27/5/2019 -- 04:05:56 - <Info> - using interface eth6

After it starts - can you leave it for a few minutes - like 20 - (presuming you have traffic ongoing) and then - stop it (Ctrl+c), after it exits it should have the log files populated/closed etc. Then have a look in eve.json to see if it is populated? Could you also please share your stats.log file ?

#14

Updated by Hanif Prasetiyo 3 months ago

Peter Manev wrote:

[...]
Is just a warning, that the default will change in 5.0.
From what i saw last it seems your Suricata is starting as you receive
[...]

After it starts - can you leave it for a few minutes - like 20 - (presuming you have traffic ongoing) and then - stop it (Ctrl+c), after it exits it should have the log files populated/closed etc. Then have a look in eve.json to see if it is populated? Could you also please share your stats.log file ?

I try your suggestion sir, and still, there is no log in file eve.json and stats.log. I don't know what is the problem that makes my suricata can't run. when I try command "suricata.exe -c suricata.yaml -i eth6" I've always got a notice that "suricata has stopped working", is there any clue sir?

#15

Updated by Peter Manev 3 months ago

You should try closing it with "Ctrl+c" from the command line - not via closing the window.

#16

Updated by Hanif Prasetiyo 3 months ago

Peter Manev wrote:

You should try closing it with "Ctrl+c" from the command line - not via closing the window.
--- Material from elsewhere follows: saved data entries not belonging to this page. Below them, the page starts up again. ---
-- ==== Sys2Proof/Machine/Sense.lean ====
section
/-! DEFINITION. The meanings of the commands of bitstream inputs, position interfaces, Lode descriptors and the event fabric (R259 to R329). -/

namespace Sys2Proof.Machine

/-- DECIMATION_BOUNDARY (R264). -/
def execDecimationBoundary (i : Fin 64) (bs : BitVec 1024) (s : State) : Host.Outcome State Fault Refusal :=
  .next (s.clocked (s.sdiBoundary i.val bs)).finish

/-- STUCK_DETECTED (R266). -/
def execStuckDetected (input : Fin 64 × Bool) (s : State) : Host.Outcome State Fault Refusal :=
  .next (s.sdiStuck input.1.val input.2).finish

/-- FAST_TRIP_ASSERT (R267). -/
def execFastTripAssert (i : Fin 64) (bs : BitVec 32) (s : State) : Host.Outcome State Fault Refusal :=
  .next (s.ftAssert i.val bs).finish

/-- FAST_TRIP_RELEASE (R267). -/
def execFastTripRelease (i : Fin 64) (bs : BitVec 32) (s : State) : Host.Outcome State Fault Refusal :=
  .next (s.ftRelease i.val bs).finish

/-- TRANSITION_ACCEPTED (R270). -/
def execTransitionAccepted (p : Fin 24) (lines : BitVec 3) (s : State) : Host.Outcome State Fault Refusal :=
  .next (s.posLines p.val lines.toNat).finish

/-- FRAME_START (R276). -/
def execFrameStart (p : Fin 24) (s : State) : Host.Outcome State Fault Refusal :=
  .next (s.clocked (s.ssiTimed p.val)).finish

/-- FRAME_COMPLETE (R278). -/
def execFrameComplete (p : Fin 24) (bs : BitVec 40) (high : Bool) (s : State) : Host.Outcome State Fault Refusal :=
  .next (s.clocked (s.ssiDone p.val bs high)).finish

/-- SPEED_COMPUTE (R280). -/
def execSpeedCompute (p : Fin 24) (s : State) : Host.Outcome State Fault Refusal :=
  .next (s.clocked (s.posSpeed p.val)).finish

/-- COUNT (R283). -/
def execCount (who : Initiator) (p : Fin 24) (v : Word) (s : State) : Host.Outcome State Fault Refusal :=
  .next (s.writeBy who .POS_COUNT p.val v.toNat).finish

/-- DESCRIPTOR_WRITE (R297). -/
def execDescriptorWrite (who : Initiator) (d : BitVec 12) (i : Fin 8) (v : Word) (s : State) : Host.Outcome State Fault Refusal :=
  .next (s.writeSel who 0x400020004 (lodWord i.val) d.toNat v.toNat).finish

/-- FLIP (R306). -/
def execFlip (who : Initiator) (d : BitVec 12) (s : State) : Host.Outcome State Fault Refusal :=
  .next (s.writeSel who 0x400020004 .LOD_W0 d.toNat (setBits 17 1 1 (s.regN .LOD_W0 d.toNat))).finish

/-- EVENT_DELIVERY (R316). -/
def execEventDelivery (s : State) : Host.Outcome State Fault Refusal :=
  .next (s.clocked (s.deliverEvents)).finish

/-- CDATA (R324). -/
def execCdata (who : Initiator) (i : BitVec 8) (v : Word) (s : State) : Host.Outcome State Fault Refusal :=
  .next (s.writeSel who 0x400030004 .EVF_CDATA i.toNat v.toNat).finish

end Sys2Proof.Machine
end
sure, sir, I try to close it with "CTRL+C" and still it doesn't work, because of this problem (also you can see in the screenshot)

Problem signature:
  Problem Event Name:    APPCRASH
  Application Name:    suricata.exe
  Application Version:    0.0.0.0
  Application Timestamp:    5cc94cc1
  Fault Module Name:    msvcrt.dll
  Fault Module Version:    7.0.7601.23403
  Fault Module Timestamp:    56f58ae0
  Exception Code:    c0000005
  Exception Offset:    0000000000015a61
  OS Version:    6.1.7601.2.1.0.256.1
  Locale ID:    1033
  Additional Information 1:    2a54
  Additional Information 2:    2a54d3a4c441d1db77abf1618febafab
  Additional Information 3:    a131
  Additional Information 4:    a1318dd918e8f0ffb3d68bd39beb2c4c

Read our privacy statement online:
  http://go.microsoft.com/fwlink/?linkid=104288&clcid=0x0409

If the online privacy statement is not available, please read our privacy statement offline:
  C:\Windows\system32\en-US\erofflps.txt
#17

Updated by Peter Manev 3 months ago

Thank you for the feedback that helps!
I cant reproduce it as I do not have Windows 7 machine. It may not be related to that at all but I cant replicate the problem. Any chance you could try a diff windows - 2016/win10 64bit etc ?

#18

Updated by Hanif Prasetiyo 3 months ago

Peter Manev wrote:

Thank you for the feedback that helps!
I cant reproduce it as I do not have Windows 7 machine. It may not be related to that at all but I cant replicate the problem. Any chance you could try a diff windows - 2016/win10 64bit etc ?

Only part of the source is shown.